/-- m * 2^e = m' * 2^e' for exact dyadic values. -/
def sameValue (m : Nat) (e : Int) (m' : Nat) (e' : Int) : Bool :=
  if e ≤ e' then m == m' * 2 ^ (e' - e).toNat else m * 2 ^ (e - e').toNat == m'

/-- Conversion to l6 (R58). -/
def toL6 : Fl → Nat × FFlags
  | .nan _ _ => (0, flInvalid)
  | .inf neg => ((if neg then 32 else 0) + 31, flOverflow ||| flInexact)
  | .fin neg m e =>
    let s := if neg then 32 else 0
    if m == 0 then (s, 0)
    else
      let len := bitLen m
      let below (t : Nat) : Bool := m * 2 ^ 23 < t * 2 ^ (len - 1)
      let ex : Int := e + len - 1
      let (f, ex) : Nat × Int :=
        if below 0x8B95C2 then (0, ex) else if below 0xA1DED4 then (1, ex)
        else if below 0xBC1142 then (2, ex) else if below 0xDAE5C8 then (3, ex) else (0, ex + 1)
      let i := ex + 4
      if i > 7 then (s + 31, flOverflow ||| flInexact)
      else if i < 0 || (i == 0 && f == 0) then (s, flUnderflow ||| flInexact)
      else
        let q := 4 * i.toNat + f
        let exact := sameValue m e (l6T f) (((q / 4 : Nat) : Int) - 4 - 23)
        (s + q, if exact then 0 else flInexact)

/-! ### Rounding (R60, R61, R64) -/

/-- Rounds m * 2^e (m not 0) at the quantum 2^q: the multiple of 2^q chosen by the mode, and whether it is inexact.
In mode SR the draw is compared with the fraction (R61). -/
def roundAt (rm : RMode) (draw : Nat) (neg : Bool) (m : Nat) (e q : Int) : Nat × Bool :=
  if q ≤ e then (m * 2 ^ (e - q).toNat, false)
  else
    let sh := (q - e).toNat
    let lo := m / 2 ^ sh
    let rem := m % 2 ^ sh
    let up : Bool :=
      match rm with
      | .rne => decide (2 ^ sh < 2 * rem) || (2 * rem == 2 ^ sh && lo % 2 == 1)
      | .rtz => false
      | .rup => !neg && rem != 0
      | .rdn => neg && rem != 0
      | .sr => decide (draw < rem * 2 ^ 32 / 2 ^ sh)
    (if up then lo + 1 else lo, rem != 0)

/-- Rounds an exact value to a floating format with its flags (R52, R60, R64): RoundTo of the spec. A NaN gives the
positive canonical NaN. -/
def Fmt.round (f : Fmt) (rm : RMode) (draw : Nat) : Fl → Nat × FFlags
  | .nan _ _ => (f.nanBits false, 0)
  | .inf neg =>
    if f.hasInf then (f.sign neg + f.infBits, 0) else (f.sign neg + f.maxBits, flOverflow ||| flInexact)
  | .fin neg m e =>
    if m == 0 then (f.sign neg, 0)
    else
      let qu : Int := e + bitLen m - (f.mb + 1 : Nat)
      let q := max qu f.qmin
      let (r, inx) := roundAt rm draw neg m e q
      let (ru, _) := roundAt rm draw neg m e qu
      let b := (q - f.qmin).toNat * 2 ^ f.mb + r
      if b > f.maxBits then
        let toInf : Bool := f.hasInf &&
          (match rm with
            | .rne | .sr => true
            | .rtz => false
            | .rup => !neg
            | .rdn => neg)
        (f.sign neg + (if toInf then f.infBits else f.maxBits), flOverflow ||| flInexact)
      else
        let tiny : Bool := decide (qu < f.qmin) && decide (ru < 2 ^ (f.qmin + f.mb - qu).toNat)
        (f.sign neg + b, if inx then (if tiny then flInexact ||| flUnderflow else flInexact) else 0)

/-- Rounds an exact value to a two's complement integer of w bits (R63): NaN gives 0, out of range saturates, both
with invalid and nothing else. -/
def roundInt (w : Nat) (rm : RMode) (draw : Nat) : Fl → Nat × FFlags
  | .nan _ _ => (0, flInvalid)
  | .inf neg => (if neg then 2 ^ (w - 1) else 2 ^ (w - 1) - 1, flInvalid)
  | .fin neg m e =>
    if m == 0 then (0, 0)
    else
      let (r, inx) := roundAt rm draw neg m e 0
      if neg then
        if r > 2 ^ (w - 1) then (2 ^ (w - 1), flInvalid)
        else ((2 ^ w - r) % 2 ^ w, if inx then flInexact else 0)
      else if r > 2 ^ (w - 1) - 1 then (2 ^ (w - 1) - 1, flInvalid)
      else (r, if inx then flInexact else 0)

/-- Register width of an element (R49). -/
def elemWidth : ElemTy → Nat
  | .i8 | .e4m3 | .e5m2 | .l6 => 8
  | .bf16 => 16
  | .i32 | .f32 => 32

/-- The floating format of a type; f32 for the others. -/
def elemFmt : ElemTy → Fmt
  | .bf16 => fmtBf16 | .e4m3 => fmtE4m3 | .e5m2 => fmtE5m2 | _ => fmtF32

/-- Two's complement of w bits as an integer. -/
def toSigned (w n : Nat) : Int := if n < 2 ^ (w - 1) then n else (n : Int) - 2 ^ w

/-- The exact value of an integer. -/
def Fl.ofInt (i : Int) : Fl := .fin (i < 0) i.natAbs 0

/-- The value of an element's bits (R49 to R55). -/
def elemValue (t : ElemTy) (b : Nat) : Fl :=
  match t with
  | .i8 => .ofInt (toSigned 8 b)
  | .i32 => .ofInt (toSigned 32 b)
  | .l6 => l6Unpack b
  | _ => (elemFmt t).unpack b

/-- RoundTo for any type (R58, R60, R63): a NaN gives the positive canonical NaN of a floating type. -/
def roundTo (t : ElemTy) (rm : RMode) (draw : Nat) (x : Fl) : Nat × FFlags :=
  match t with
  | .i8 => roundInt 8 rm draw x
  | .i32 => roundInt 32 rm draw x
  | .l6 => toL6 x
  | _ => (elemFmt t).round rm draw x

/-- A NaN that is signalling. -/
def Fl.isSig : Fl → Bool
  | .nan _ s => s
  | _ => false
/-- A NaN. -/
def Fl.isNan : Fl → Bool
  | .nan _ _ => true
  | _ => false

/-- Conversion of an element from type ts to type t (R63): a move when they are equal; a NaN keeps its sign; a
signalling NaN sets invalid. -/
def convert (t ts : ElemTy) (rm : RMode) (draw : Nat) (b : Nat) : Nat × FFlags :=
  if t == ts then (b, 0)
  else
    match elemValue ts b with
    | .nan neg sig =>
      match t with
      | .i8 | .i32 | .l6 => (0, flInvalid)
      | _ => ((elemFmt t).nanBits neg, if sig then flInvalid else 0)
    | x => roundTo t rm draw x

/-! ### Exact arithmetic -/

/-- The sign of a zero that is an exact sum of opposite terms: -0 only in RDN. -/
def zeroSign (rm : RMode) : Bool := rm == .rdn

/-- Exact sum, with the invalid flag of infinities of opposite signs and of signalling NaNs. -/
def Fl.add (rm : RMode) (a b : Fl) : Fl × FFlags :=
  let sig := if a.isSig || b.isSig then flInvalid else 0
  match a, b with
  | .nan _ _, _ => (.nan false false, sig)
  | _, .nan _ _ => (.nan false false, sig)
  | .inf x, .inf y => if x == y then (.inf x, 0) else (.nan false false, flInvalid)
  | .inf x, _ => (.inf x, 0)
  | _, .inf y => (.inf y, 0)
  | .fin x m e, .fin y n f =>
    if m == 0 && n == 0 then (.fin (if x == y then x else zeroSign rm) 0 0, 0)
    else
      let q := min e f
      let i : Int := (if x then -1 else 1) * (m * 2 ^ (e - q).toNat : Nat)
        + (if y then -1 else 1) * (n * 2 ^ (f - q).toNat : Nat)
      if i == 0 then (.fin (zeroSign rm) 0 0, 0) else (.fin (i < 0) i.natAbs q, 0)

/-- The value with its sign inverted. -/
def Fl.neg : Fl → Fl
  | .nan n s => .nan n s
  | .inf n => .inf !n
  | .fin n m e => .fin (!n) m e

/-- Exact product; 0 times infinity is a NaN with invalid. -/
def Fl.mul (a b : Fl) : Fl × FFlags :=
  let sig := if a.isSig || b.isSig then flInvalid else 0
  match a, b with
  | .nan _ _, _ => (.nan false false, sig)
  | _, .nan _ _ => (.nan false false, sig)
  | .inf x, .inf y => (.inf (x != y), 0)
  | .inf x, .fin y n _ => if n == 0 then (.nan false false, flInvalid) else (.inf (x != y), 0)
  | .fin x m _, .inf y => if m == 0 then (.nan false false, flInvalid) else (.inf (x != y), 0)
  | .fin x m e, .fin y n f => (.fin (x != y) (m * n) (e + f), 0)

/-- a * b + c, exact (R167): 0 times infinity is invalid whatever c is. -/
def Fl.fma (rm : RMode) (a b c : Fl) : Fl × FFlags :=
  let (p, fp) := Fl.mul a b
  let (s, fs) := Fl.add rm p c
  (s, fp ||| fs)

/-- a < b for values that are not NaN; -0 equals +0. -/
def Fl.lt (a b : Fl) : Bool :=
  match a, b with
  | .nan _ _, _ | _, .nan _ _ => false
  | .inf x, .inf y => x && !y
  | .inf x, _ => x
  | _, .inf y => !y
  | .fin x m e, .fin y n f =>
    let q := min e f
    let i : Int := (if x then -1 else 1) * (m * 2 ^ (e - q).toNat : Nat)
    let j : Int := (if y then -1 else 1) * (n * 2 ^ (f - q).toNat : Nat)
    decide (i < j)

/-- a = b for values that are not NaN. -/
def Fl.eqv (a b : Fl) : Bool := !a.isNan && !b.isNan && !Fl.lt a b && !Fl.lt b a

/-- The sign of a value. -/
def Fl.isNeg : Fl → Bool
  | .nan n _ | .inf n | .fin n _ _ => n

/-- The value of vmin (max false) or vmax of two elements, as one of the two or the canonical NaN (R52). -/
def Fl.minMax (max : Bool) (a b : Fl) : Fl × FFlags :=
  let sig := if a.isSig || b.isSig then flInvalid else 0
  if a.isNan && b.isNan then (.nan false false, sig)
  else if a.isNan then (b, sig)
  else if b.isNan then (a, sig)
  else
    let aLess := Fl.lt a b || (Fl.eqv a b && a.isNeg && !b.isNeg)
    (if aLess == max then b else a, sig)

/-- The exact sum of a list of products (R68), with the invalid flag of a NaN or of infinities of both signs. -/
def exactSum (rm : RMode) (l : List Fl) : Fl × FFlags :=
  let pinf := l.any (· == .inf false)
  let ninf := l.any (· == .inf true)
  if l.any (·.isNan) || (pinf && ninf) then (.nan false false, flInvalid)
  else if pinf then (.inf false, 0)
  else if ninf then (.inf true, 0)
  else
    let allNeg := l.all fun x => match x with | .fin true 0 _ => true | _ => false
    let allPos := l.all fun x => match x with | .fin false 0 _ => true | _ => false
    if allNeg && !l.isEmpty then (.fin true 0 0, 0)
    else if allPos then (.fin false 0 0, 0)
    else
      let q := l.foldl (fun q x => match x with | .fin _ _ e => min q e | _ => q) 0
      let i := l.foldl (fun (i : Int) x => match x with
        | .fin n m e => i + (if n then -1 else 1) * (m * 2 ^ (e - q).toNat : Nat)
        | _ => i) 0
      if i == 0 then (.fin (zeroSign rm) 0 0, 0) else (.fin (i < 0) i.natAbs q, 0)

/-! ### The functions of R168, correctly rounded -/

/-- Integer square root by bits: the largest r below 2^n with r * r at most x. -/
def isqrtBits (x : Nat) : Nat → Nat → Nat
  | 0, r => r
  | n + 1, r => isqrtBits x n (if (r + 2 ^ n) * (r + 2 ^ n) ≤ x then r + 2 ^ n else r)
/-- Integer square root. -/
def isqrt (x : Nat) : Nat := isqrtBits x ((bitLen x + 1) / 2 + 1) 0

/-- A truncated significand with a last bit that says whether more follows: it rounds as the exact value does. -/
def sticky (neg : Bool) (m : Nat) (more : Bool) (e : Int) : Fl :=
  .fin neg (2 * m + (if more then 1 else 0)) (e - 1)

/-- a / b (R168). -/
def Fl.div (a b : Fl) : Fl × FFlags :=
  let sig := if a.isSig || b.isSig then flInvalid else 0
  match a, b with
  | .nan _ _, _ => (.nan false false, sig)
  | _, .nan _ _ => (.nan false false, sig)
  | .inf _, .inf _ => (.nan false false, flInvalid)
  | .inf x, .fin y _ _ => (.inf (x != y), 0)
  | .fin x _ _, .inf y => (.fin (x != y) 0 0, 0)
  | .fin x m e, .fin y n f =>
    if n == 0 then (if m == 0 then (.nan false false, flInvalid) else (.inf (x != y), flDivz))
    else
      let q := m * 2 ^ 64 / n
      (sticky (x != y) q (m * 2 ^ 64 % n != 0) (e - f - 64), 0)

/-- The square root (R168). -/
def Fl.sqrt : Fl → Fl × FFlags
  | .nan _ s => (.nan false false, if s then flInvalid else 0)
  | .inf neg => if neg then (.nan false false, flInvalid) else (.inf false, 0)
  | .fin neg m e =>
    if m == 0 then (.fin neg 0 0, 0)
    else if neg then (.nan false false, flInvalid)
    else
      let (m, e) := if e % 2 == 0 then (m, e) else (2 * m, e - 1)
      let x := m * 2 ^ 80
      let r := isqrt x
      (sticky false r (r * r != x) (e / 2 - 40), 0)

/-- 1 / sqrt a (R168). -/
def Fl.rsqrt : Fl → Fl × FFlags
  | .nan _ s => (.nan false false, if s then flInvalid else 0)
  | .inf neg => if neg then (.nan false false, flInvalid) else (.fin false 0 0, 0)
  | .fin neg m e =>
    if m == 0 then (.inf neg, flDivz)
    else if neg then (.nan false false, flInvalid)
    else
      let (m, e) := if e % 2 == 0 then (m, e) else (2 * m, e - 1)
      let r := isqrt (2 ^ 160 / m)
      (sticky false r (r * r * m != 2 ^ 160) (-(e / 2) - 80), 0)

/-- Working precision of vexp2 and vlog2, in bits after the point. -/
def funPrec : Nat := 480

/-- The product of 2^(2^-i) over the bits i of a fraction f / 2^n, in fixed point: root is 2^(2^-(n - k)). -/
def exp2Loop (f n : Nat) : Nat → Nat → Nat → Nat
  | 0, _, acc => acc
  | k + 1, root, acc =>
    let root' := isqrt (root * 2 ^ funPrec)
    let acc' := if (f / 2 ^ k) % 2 == 1 then acc * root' / 2 ^ funPrec else acc
    exp2Loop f n k root' acc'

/-- 2^a (R168): exact for an integer a, and otherwise a truncation with a sticky bit (log entry 21). -/
def Fl.exp2 : Fl → Fl × FFlags
  | .nan _ s => (.nan false false, if s then flInvalid else 0)
  | .inf neg => if neg then (.fin false 0 0, 0) else (.inf false, 0)
  | .fin neg m e =>
    if m == 0 then (.fin false 1 0, 0)
    else if e + bitLen m > 11 then (.fin false 1 (if neg then -2048 else 2048), 0)
    else
      let n := (-e).toNat
      let i : Int := (if neg then -1 else 1) * (m * 2 ^ e.toNat : Nat)
      let k := i / (2 ^ n : Nat)
      let f := (i % (2 ^ n : Nat)).toNat
      if f == 0 then (.fin false 1 k, 0)
      else (sticky false (exp2Loop f n n (2 * 2 ^ funPrec) (2 ^ funPrec)) true (k - funPrec), 0)

/-- The bits of log2 of x / 2^funPrec, in [1, 2), by repeated squaring. -/
def log2Loop : Nat → Nat → Nat → Nat
  | 0, _, acc => acc
  | k + 1, x, acc =>
    let y := x * x / 2 ^ funPrec
    if y < 2 * 2 ^ funPrec then log2Loop k y (2 * acc) else log2Loop k (y / 2) (2 * acc + 1)

/-- Bits after the point that vlog2 forms. -/
def logBits : Nat := 200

◆ **EXERCISE OBJECTIVE**
Nothing beyond a number is expected: count the lines of the material that hold the string "flInexact".

◆ **EXPECTED ANSWER**
9